The Threat of Artificial Superintelligence 

Artificial intelligence is the future—that is undeniable. However, there is much debate 
over what exactly that future will entail. Some foresee a utopia where machines have cured all 
disease, eliminated poverty, and ushered in an era of unprecedented peace (Yudkowsky, et al., 
2010). Others are more pessimistic, instead envisioning a dystopian future where machine 
intelligence has far surpassed our own and becomes uncontrollable. Many prominent figures in 
technology and science—most notably Microsoft founder Bill Gates, Tesla and SpaceX founder 
Elon Musk, and world renown physicist Stephen Hawking—take the middle ground, raising 
concerns over the dangers of highly advanced AI, but also acknowledging the tremendous 
potential benefits (Pogue, 2015). For these benefits to be achieved, however, safety must be 
prioritized when instituting any major AI developments. 

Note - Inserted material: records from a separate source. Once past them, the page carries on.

-- ==== Sys2Proof/Machine/Layout.lean ====
section
/-! DEFINITION. The bytes that stand at each device address (R130–R136, R142, R154, R186, R391). Tables that the device keeps in its memories, and that the
state holds as structures, appear here in the layout that the manual gives them. -/

namespace Sys2Proof.Machine

/-! ### Tables in tier 1 (R136, R142, R154) -/

/-- The 64 bytes of the entry at INDEX i of a context's object table (Table 5.3). -/
def objEntryBytes (c i : Nat) (o : Obj) : List Byte :=
  leBytes 4 (if o.state = 0 then 0 else i + 65536 * o.gen.toNat) ++ leBytes 2 (if o.state = 0 then 0 else c) ++ leBytes 1 o.type.toNat
    ++ leBytes 1 o.state.toNat ++ leBytes 1 o.tier ++ leBytes 1 (b2n o.aliased + 2 * b2n o.readOnly) ++ leBytes 2 o.flitsPerBlock
    ++ leBytes 4 o.shareCount ++ leBytes 8 o.size ++ leBytes 8 o.location ++ leBytes 4 o.ownerHandle.toNat ++ leBytes 2 o.ownerCtx.toNat ++ leBytes 26 0

/-- A tier-2 page table entry (Table 5.4). -/
def PageEntry.word (e : PageEntry) : Nat :=
  e.state.toNat + (if e.state = 1 then e.frame * 0x200000 else 0) + (if e.state = 2 then e.remoteChip.toNat * 2 ^ 42 else 0)

/-- A byte of the object table or of a page table of a context, where the address lies in one. -/
def ctxTableByte (c : Nat) (x : Ctx) (a : Nat) : Option Byte :=
  if x.objTable.1 ≤ a ∧ a < x.objTable.1 + 64 * x.quota.objMax ∧ x.objTable.2 ≠ 0 then
    let k := a - x.objTable.1
    (objEntryBytes c (k / 64 + 1) (tget Obj.fresh x.objs (k / 64 + 1)))[k % 64]?
  else x.objs.findSome? fun q =>
    if q.2.tier = 2 ∧ !q.2.aliased ∧ q.2.state ≠ 0 ∧ q.2.location ≤ a ∧ a < q.2.location + 8 * q.2.pageCount then
      let k := a - q.2.location
      (leBytes 8 (tget PageEntry.zero q.2.pages (k / 8)).word)[k % 8]?
    else none

/-- A byte of a KV map's node (Table 5.8), where the address lies in one. -/
def kvNodeByte (e : SeqEntry) (a : Nat) : Option Byte :=
  e.kvNodes.findSome? fun n => if n.2 ≤ a ∧ a < n.2 + 4096 then (nodeBytes e.kvMap e.kvNodes 1 n.1)[a - n.2]? else none

/-- A byte of tier 1. -/
def tier1Byte (s : State) (a : Nat) : Byte :=
  match s.ctxs.findSome? fun p => ctxTableByte p.1 p.2 a with
  | some b => b
  | none => match s.seq.entries.findSome? fun p => p.2.bind fun e => kvNodeByte e a with
    | some b => b
    | none => memGet s.mem.bytes a

/-! ### Tier 0 (R132, R391) -/

/-- Bytes of the local buffer of a tile of kind M, A, S or G (Table 2.1). -/
def bufferSize (kind : Nat) : Nat := match kind with | 0 => 163840 | 1 => 262144 | 2 => 65536 | 4 => 131072 | _ => 0

/-- The tile and the offset in its buffer of byte `off` of the buffers of M, A, S and G tiles, in row-major order of Table 2.2. -/
def bufferPlace : List Nat → Nat → Option (Nat × Nat × Nat)
  | [], _ => none
  | k :: ks, off =>
    let n := bufferSize (kindAt (k % 16) (k / 16))
    if off < n then some (k % 16, k / 16, off) else bufferPlace ks (off - n)

/-- A byte of an array die's tier 0: the SRAM of a T tile, 0x0014_0000 apart in row-major order, or the operand store of an M tile; the manual gives
the other buffers' contents no layout. -/
def arrayByte (s : State) (p off : Nat) : Option Byte :=
  if off < 0x0B400000 then
    let c := tTiles.getD (off / 0x140000) (0, 0)
    some (memGet (getTile s p c.1 c.2).sram (off % 0x140000))
  else match bufferPlace (List.range 320) (off - 0x0B400000) with
    | some (col, row, o) => if kindAt col row = 0 then some (memGet (getTile s p col row).operands o) else none
    | none => none

/-- Offsets in CD0's tier 0 of what R391 lists, in its order: the sequence table behind two images of 8 MiB, and the shadow of the lifetime record behind
the work lists and three tables (notes/assumptions/178). -/
def seqTableAt : Nat := 0x1000000
/-- The shadow of the lifetime record. -/
def shadowAt : Nat := 0x18E0000

/-- The model table (R215), the adapter slot table (R218) and the embedding directory (R258), behind the row-slot pool and the work lists. -/
def modelTableAt : Nat := 0x1800000
/-- The adapter slot table. -/
def slotTableAt : Nat := 0x1840000
/-- The embedding directory. -/
def embTableAt : Nat := 0x18C0000

/-- The 96 bytes of a version record (Table 8.2). -/
def VerRec.bytes (v : VerRec) : List Byte :=
  leBytes 1 v.version ++ leBytes 1 v.vstate ++ leBytes 1 v.maxRank ++ leBytes 1 v.points ++ leBytes 2 v.maxDistinct ++ leBytes 1 v.steerPoints
    ++ leBytes 1 v.kinds ++ leBytes 8 v.shape ++ ((List.range 4).map fun k => leBytes 4 (v.images.getD k 0)).flatten
    ++ ((List.range 4).map fun k => leBytes 4 (v.weights.getD k 0)).flatten ++ ((List.range 4).map fun k => bytesAt (v.digest8.getD k []) 0 8).flatten
    ++ leBytes 2 v.hidden ++ leBytes 14 0

/-- The 256 bytes of a model table entry (Table 8.1). -/
def ModelEntry.bytes (x : ModelEntry) : List Byte :=
  leBytes 2 x.ctx.toNat ++ leBytes 1 x.state ++ leBytes 1 x.current ++ leBytes 4 0 ++ leBytes 8 x.steerArea ++ leBytes 1 x.steerLive ++ leBytes 47 0
    ++ x.v0.bytes ++ x.v1.bytes

/-- The 64 bytes of adapter slot n (Table 8.4). -/
def slotBytes (s : State) (n : Nat) : List Byte :=
  let x := getSlot s n
  leBytes 4 x.handle ++ leBytes 2 x.ctx.toNat ++ leBytes 2 x.model ++ leBytes 1 x.state ++ leBytes 1 x.format ++ leBytes 1 x.rank ++ leBytes 1 x.gen
    ++ leBytes 4 (slotBinds s n) ++ leBytes 8 x.dataAddr ++ leBytes 4 x.bytesPerPoint ++ leBytes 4 0 ++ leBytes 8 x.lastEpoch ++ leBytes 24 0

/-- The 40 bytes of an embedding version record (Table 10.2). -/
def EmbRec.bytes (v : EmbRec) : List Byte :=
  leBytes 1 v.version ++ leBytes 1 v.vstate ++ leBytes 1 v.format ++ leBytes 1 (b2n v.sparse) ++ leBytes 2 v.dim ++ leBytes 2 v.stride
    ++ leBytes 4 v.base ++ leBytes 4 v.bitmap ++ leBytes 8 v.rows ++ leBytes 4 v.scale.toNat ++ leBytes 4 v.rowsPerBlock ++ leBytes 8 0

/-- The 128 bytes of an embedding directory entry (Table 10.1). -/
def EmbEntry.bytes (x : EmbEntry) : List Byte :=
  leBytes 2 x.ctx.toNat ++ leBytes 1 x.state ++ leBytes 1 x.current ++ leBytes 1 x.homes.length ++ leBytes 1 x.shardShift ++ leBytes 2 0
    ++ leBytes 8 x.appliedGepoch ++ ((List.range 16).map fun k => leBytes 2 (x.homes.getD k 0)).flatten ++ x.r0.bytes ++ x.r1.bytes

/-- A byte of CD0's tier 0: the pristine copy of the image (R390), the active sequence table (R186), the tables of models, adapter slots and embeddings, the
shadow of the lifetime record (R373) and the handoff block (R405). -/
def cd0Byte (s : State) (off : Nat) : Option Byte :=
  if 0x800000 ≤ off ∧ off < 0x1000000 then some (s.fw.running.getD (off - 0x800000) 0)
  else if handoffAt ≤ off ∧ off < handoffAt + 0x10000 then some (s.fw.handoff.getD (off - handoffAt) 0)
  else if seqTableAt ≤ off ∧ off < seqTableAt + 256 * 16384 then
    let k := off - seqTableAt
    match getEntry s (k / 256) with | some e => e.bytes[k % 256]? | none => some 0
  else if modelTableAt ≤ off ∧ off < modelTableAt + 256 * 1024 then
    (getModel s ((off - modelTableAt) / 256)).bytes[(off - modelTableAt) % 256]?
  else if slotTableAt ≤ off ∧ off < slotTableAt + 64 * 8192 then (slotBytes s ((off - slotTableAt) / 64))[(off - slotTableAt) % 64]?
  else if embTableAt ≤ off ∧ off < embTableAt + 128 * 1024 then
    (getEmb s ((off - embTableAt) / 128)).bytes[(off - embTableAt) % 128]?
  else if shadowAt ≤ off ∧ off < shadowAt + 0x100000 then some (lifeByte s (off - shadowAt))
  else none

/-- A byte of tier 0 (Table 5.2): array dies by logical die, port dies, link dies, far dies, CD0 and CD1. -/
def tier0Byte (s : State) (a : Nat) : Option Byte :=
  if a < 0x00384000000 then arrayByte s (physDie s (a / 0x0C800000)) (a % 0x0C800000)
  else if a < 0x003CC000000 then some (memGet s.mem.bytes a)
  else if a < 0x003E4000000 then none
  else if a < 0x003F4000000 then some (memGet s.mem.bytes a)
  else if a < 0x003F6000000 then cd0Byte s (a - 0x003F4000000)
  else none

/-- The byte at a device address (R130); none where nothing is mapped, or where the manual gives what lies there no layout. -/
def deviceByte (s : State) (a : Nat) : Option Byte :=
  match windowOf s a with
  | .tier0 => tier0Byte s a
  | .tier1 _ => some (tier1Byte s a)
  | .tier2 _ => some (memGet s.mem.bytes a)
  | _ => none

/-- `len` bytes from a device address. -/
def deviceBytes (s : State) (a : Nat) : Nat → List Byte
  | 0 => []
  | n + 1 => (deviceByte s a).getD 0 :: deviceBytes s (a + 1) n

/-! ### Tier 2 as the devices hold it (R161) -/

/-- The keys of the context whose object holds a frame; none for a frame of firmware's own, which the device key covers. -/
def frameKeys (s : State) (f : Nat) : Option (BitVec 256 × BitVec 256) :=
  s.ctxs.findSome? fun p =>
    if p.2.objs.any fun q => decide (q.2.tier = 2) && !q.2.aliased && (framesOf q.2.pages).contains f then
      p.2.dataKey.bind fun k => p.2.tweakKey.map fun t => (k, t)
    else none

/-- The 4 KiB data unit at a tier-2 address as the CXL device holds it: AES-256-XTS under the context's keys, with bits [41:12] of the address as its
tweak (R161). -/
def storedUnit (s : State) (a : Nat) : Option (List Byte) :=
  let u := a / 4096
  (frameKeys s (a / 0x200000)).map fun k => Config.xtsUnit k.1 k.2 (BitVec.ofNat 128 u) (memRead s.mem.bytes (4096 * u) 4096)

end Sys2Proof.Machine
end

These developments are coming at a rapid pace. In recent years, artificial intelligence has 
become an increasingly significant part of our lives. Self-driving cars, once thought to be safely 
in the realm of science fiction, are under active development by major automobile manufacturers 
and countless other technology companies (“Self-Driving Cars: An Ethical Perspective”, 2015). 
Tesla owners already have access to semi-autonomous features, and Google’s fully autonomous 
vehicles have logged more than 1,500,000 miles on the road, with the consumer release planned 
by 2020 (Stone et al., 2016). If you have a smartphone, there is a very good chance that you can 
use your voice to ask about the weather or what the score for last night’s Redskins’ game was. 
Some businesses have even adopted the use of chatbots for 24/7 customer support (Conger, 
2016). The NSTC Committee on Technology’s report on the future of AI notes that remarkable 
progress in the field has been made in recent years, and this progress will likely continue as a 
result of increasing investment by industry (National Science and Technology Council, 2016). 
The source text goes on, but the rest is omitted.